Multiplexing neurochemical detection with carbon fiber multielectrode arrays using fast-scan cyclic voltammetry

Abstract

Carbon fiber microelectrodes (CFMEs) have been extensively used to measure neurotransmitters with fast-scan cyclic voltammetry (FSCV) due to their ability to adsorb cationic monoamine neurotransmitters. Although FSCV, in tandem with CFMEs, provides high temporal and spatial resolution, only single-channel potentiostats and electrodes have been primarily utilized. More recently, the need and use of carbon fiber multielectrode arrays has risen to target multiple brain regions. Previous studies have shown the ability to detect dopamine using multielectrode arrays; however, they are not readily available to the scientific community. In this work, we interfaced a carbon fiber multielectrode array (MEA or multielectrode array), to a commercially available four-channel potentiostat for multiplexing neurochemical measurements.
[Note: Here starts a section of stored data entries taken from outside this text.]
/-- The flag actions of an operation (41_alu_binary R510-R517). -/
def BinOp.actions (op : BinOp) (w : Width) (a b : BitVec w.bits) (c : Bool) : FlagActions :=
  match op with
  | .add => tagActions w (.add w a b) (op.result w a b c)
  | .or => logicActions w (op.result w a b c)
  | .adc => tagActions w (.adc w a b c) (op.result w a b c)
  | .sbb => tagActions w (.sbb w a b c) (op.result w a b c)
  | .and => logicActions w (op.result w a b c)
  | .sub => tagActions w (.sub w a b) (op.result w a b c)
  | .xor => logicActions w (op.result w a b c)
  | .cmp => tagActions w (.sub w a b) (op.result w a b c)

/-- The carry-in of an operation, read through the engine where the operation takes one (40_flag_engine R441). -/
def State.carryIn (op : BinOp) (s : State) : Bool × State :=
  if op.readsCarry then s.readFlag .cf else (false, s)

/-- `exec_binary` (41_alu_binary R501): load the destination, load the source, operate, store unless CMP, write
the flags, advance. A memory destination is read and written at one linear address. -/
def State.binary (op : BinOp) (w : Width) (h : Head) (d : Dest) (x : Operand) (s : State) : State :=
  let l := s.loadAddress w h d
  let a := l.2.loadLoc w l.1
  let b := a.2.loadValue w h x
  let c := b.2.carryIn op
  let r := op.result w a.1 b.1 c.1
  let t := if op.stores then c.2.storeLoc w l.1 r else c.2
  (t.writeFlags (op.actions w a.1 b.1 c.1)).advance h.len

/-- TEST (41_alu_binary R518): load both operands, AND, write the flags, advance; nothing is stored. -/
def State.test (w : Width) (h : Head) (x y : Operand) (s : State) : State :=
  let a := s.loadValue w h x
  let b := a.2.loadValue w h y
  (b.2.writeFlags (logicActions w (a.1 &&& b.1))).advance h.len

/-- An alias row under either policy (30_encoding R371): as its twin, or `#UD`. -/
def State.aliased {α : Type} (a : Aliased α) (twin : α → State → State) (s : State) : State :=
  match a with
  | .twin ops => twin ops s
  | .undefinedOpcode _ => s.raiseUD

/-- `ADD Eb, Gb` (41_alu_binary R510). -/
def execAddEbGb (h : Head) (r : Reg) (e : EOperand) (s : State) : Host.Outcome State Fault Refusal :=
  .next (s.binary .add .byte h (.memory e) (.register r))

/-- `ADD Ev, Gv` (41_alu_binary R510). -/
def execAddEvGv (h : Head) (r : Reg) (e : EOperand) (s : State) : Host.Outcome State Fault Refusal :=
  .next (s.binary .add h.opSize.width h (.memory e) (.register r))

/-- `ADD Gb, Eb` (41_alu_binary R510). -/
def execAddGbEb (h : Head) (r : Reg) (e : EOperand) (s : State) : Host.Outcome State Fault Refusal :=
  .next (s.binary .add .byte h (.register r) (.memory e))

/-- `ADD Gv, Ev` (41_alu_binary R510). -/
def execAddGvEv (h : Head) (r : Reg) (e : EOperand) (s : State) : Host.Outcome State Fault Refusal :=
  .next (s.binary .add h.opSize.width h (.register r) (.memory e))

/-- `ADD AL, Ib` (41_alu_binary R510). -/
def execAddALIb (h : Head) (v : BitVec 8) (s : State) : Host.Outcome State Fault Refusal :=
  .next (s.binary .add .byte h (.fixed .ax) (.imm8 v false))

/-- `ADD eAX, Iz` (41_alu_binary R510). -/
def execAddEAXIz (h : Head) (v : BitVec 32) (s : State) : Host.Outcome State Fault Refusal :=
  .next (s.binary .add h.opSize.width h (.fixed .ax) (.immZ v false))

/-- `OR Eb, Gb` (41_alu_binary R511). -/
def execOrEbGb (h : Head) (r : Reg) (e : EOperand) (s : State) : Host.Outcome State Fault Refusal :=
  .next (s.binary .or .byte h (.memory e) (.register r))

/-- `OR Ev, Gv` (41_alu_binary R511). -/
def execOrEvGv (h : Head) (r : Reg) (e : EOperand) (s : State) : Host.Outcome State Fault Refusal :=
  .next (s.binary .or h.opSize.width h (.memory e) (.register r))

/-- `OR Gb, Eb` (41_alu_binary R511). -/
def execOrGbEb (h : Head) (r : Reg) (e : EOperand) (s : State) : Host.Outcome State Fault Refusal :=
  .next (s.binary .or .byte h (.register r) (.memory e))

/-- `OR Gv, Ev` (41_alu_binary R511). -/
def execOrGvEv (h : Head) (r : Reg) (e : EOperand) (s : State) : Host.Outcome State Fault Refusal :=
  .next (s.binary .or h.opSize.width h (.register r) (.memory e))

/-- `OR AL, Ib` (41_alu_binary R511). -/
def execOrALIb (h : Head) (v : BitVec 8) (s : State) : Host.Outcome State Fault Refusal :=
  .next (s.binary .or .byte h (.fixed .ax) (.imm8 v false))

/-- `OR eAX, Iz` (41_alu_binary R511). -/
def execOrEAXIz (h : Head) (v : BitVec 32) (s : State) : Host.Outcome State Fault Refusal :=
  .next (s.binary .or h.opSize.width h (.fixed .ax) (.immZ v false))

/-- `ADC Eb, Gb` (41_alu_binary R512). -/
def execAdcEbGb (h : Head) (r : Reg) (e : EOperand) (s : State) : Host.Outcome State Fault Refusal :=
  .next (s.binary .adc .byte h (.memory e) (.register r))

/-- `ADC Ev, Gv` (41_alu_binary R512). -/
def execAdcEvGv (h : Head) (r : Reg) (e : EOperand) (s : State) : Host.Outcome State Fault Refusal :=
  .next (s.binary .adc h.opSize.width h (.memory e) (.register r))

/-- `ADC Gb, Eb` (41_alu_binary R512). -/
def execAdcGbEb (h : Head) (r : Reg) (e : EOperand) (s : State) : Host.Outcome State Fault Refusal :=
  .next (s.binary .adc .byte h (.register r) (.memory e))

/-- `ADC Gv, Ev` (41_alu_binary R512). -/
def execAdcGvEv (h : Head) (r : Reg) (e : EOperand) (s : State) : Host.Outcome State Fault Refusal :=
  .next (s.binary .adc h.opSize.width h (.register r) (.memory e))

/-- `ADC AL, Ib` (41_alu_binary R512). -/
def execAdcALIb (h : Head) (v : BitVec 8) (s : State) : Host.Outcome State Fault Refusal :=
  .next (s.binary .adc .byte h (.fixed .ax) (.imm8 v false))

/-- `ADC eAX, Iz` (41_alu_binary R512). -/
def execAdcEAXIz (h : Head) (v : BitVec 32) (s : State) : Host.Outcome State Fault Refusal :=
  .next (s.binary .adc h.opSize.width h (.fixed .ax) (.immZ v false))

/-- `SBB Eb, Gb` (41_alu_binary R513). -/
def execSbbEbGb (h : Head) (r : Reg) (e : EOperand) (s : State) : Host.Outcome State Fault Refusal :=
  .next (s.binary .sbb .byte h (.memory e) (.register r))

/-- `SBB Ev, Gv` (41_alu_binary R513). -/
def execSbbEvGv (h : Head) (r : Reg) (e : EOperand) (s : State) : Host.Outcome State Fault Refusal :=
  .next (s.binary .sbb h.opSize.width h (.memory e) (.register r))

/-- `SBB Gb, Eb` (41_alu_binary R513). -/
def execSbbGbEb (h : Head) (r : Reg) (e : EOperand) (s : State) : Host.Outcome State Fault Refusal :=
  .next (s.binary .sbb .byte h (.register r) (.memory e))

/-- `SBB Gv, Ev` (41_alu_binary R513). -/
def execSbbGvEv (h : Head) (r : Reg) (e : EOperand) (s : State) : Host.Outcome State Fault Refusal :=
  .next (s.binary .sbb h.opSize.width h (.register r) (.memory e))

/-- `SBB AL, Ib` (41_alu_binary R513). -/
def execSbbALIb (h : Head) (v : BitVec 8) (s : State) : Host.Outcome State Fault Refusal :=
  .next (s.binary .sbb .byte h (.fixed .ax) (.imm8 v false))

/-- `SBB eAX, Iz` (41_alu_binary R513). -/
def execSbbEAXIz (h : Head) (v : BitVec 32) (s : State) : Host.Outcome State Fault Refusal :=
  .next (s.binary .sbb h.opSize.width h (.fixed .ax) (.immZ v false))

/-- `AND Eb, Gb` (41_alu_binary R514). -/
def execAndEbGb (h : Head) (r : Reg) (e : EOperand) (s : State) : Host.Outcome State Fault Refusal :=
  .next (s.binary .and .byte h (.memory e) (.register r))

/-- `AND Ev, Gv` (41_alu_binary R514). -/
def execAndEvGv (h : Head) (r : Reg) (e : EOperand) (s : State) : Host.Outcome State Fault Refusal :=
  .next (s.binary .and h.opSize.width h (.memory e) (.register r))

/-- `AND Gb, Eb` (41_alu_binary R514). -/
def execAndGbEb (h : Head) (r : Reg) (e : EOperand) (s : State) : Host.Outcome State Fault Refusal :=
  .next (s.binary .and .byte h (.register r) (.memory e))

/-- `AND Gv, Ev` (41_alu_binary R514). -/
def execAndGvEv (h : Head) (r : Reg) (e : EOperand) (s : State) : Host.Outcome State Fault Refusal :=
  .next (s.binary .and h.opSize.width h (.register r) (.memory e))

/-- `AND AL, Ib` (41_alu_binary R514). -/
def execAndALIb (h : Head) (v : BitVec 8) (s : State) : Host.Outcome State Fault Refusal :=
  .next (s.binary .and .byte h (.fixed .ax) (.imm8 v false))

/-- `AND eAX, Iz` (41_alu_binary R514). -/
def execAndEAXIz (h : Head) (v : BitVec 32) (s : State) : Host.Outcome State Fault Refusal :=
  .next (s.binary .and h.opSize.width h (.fixed .ax) (.immZ v false))

/-- `SUB Eb, Gb` (41_alu_binary R515). -/
def execSubEbGb (h : Head) (r : Reg) (e : EOperand) (s : State) : Host.Outcome State Fault Refusal :=
  .next (s.binary .sub .byte h (.memory e) (.register r))

/-- `SUB Ev, Gv` (41_alu_binary R515). -/
def execSubEvGv (h : Head) (r : Reg) (e : EOperand) (s : State) : Host.Outcome State Fault Refusal :=
  .next (s.binary .sub h.opSize.width h (.memory e) (.register r))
The MEA's relative performance was compared to single CFMEs where dopamine detection was found to be adsorption controlled to the electrode's surface. Multiple waveforms were applied to each fiber of the multielectrode array simultaneously to detect different analytes on each electrode of the array. A proof of concept ex vivo experiment showed that the multielectrode array could record redox activity in different areas within the mouse caudate putamen and detect dopamine in a 3-mm² area. To our knowledge, this is the first use of the multielectrode array paired with a commercially available multichannel potentiostat for multi-waveform application and neurotransmitter co-detection. This novel array may aid in future studies to better understand complex brain heterogeneity, the dynamic neurochemical environment, and how disease states or drugs affect separate brain areas concurrently. Graphical abstract.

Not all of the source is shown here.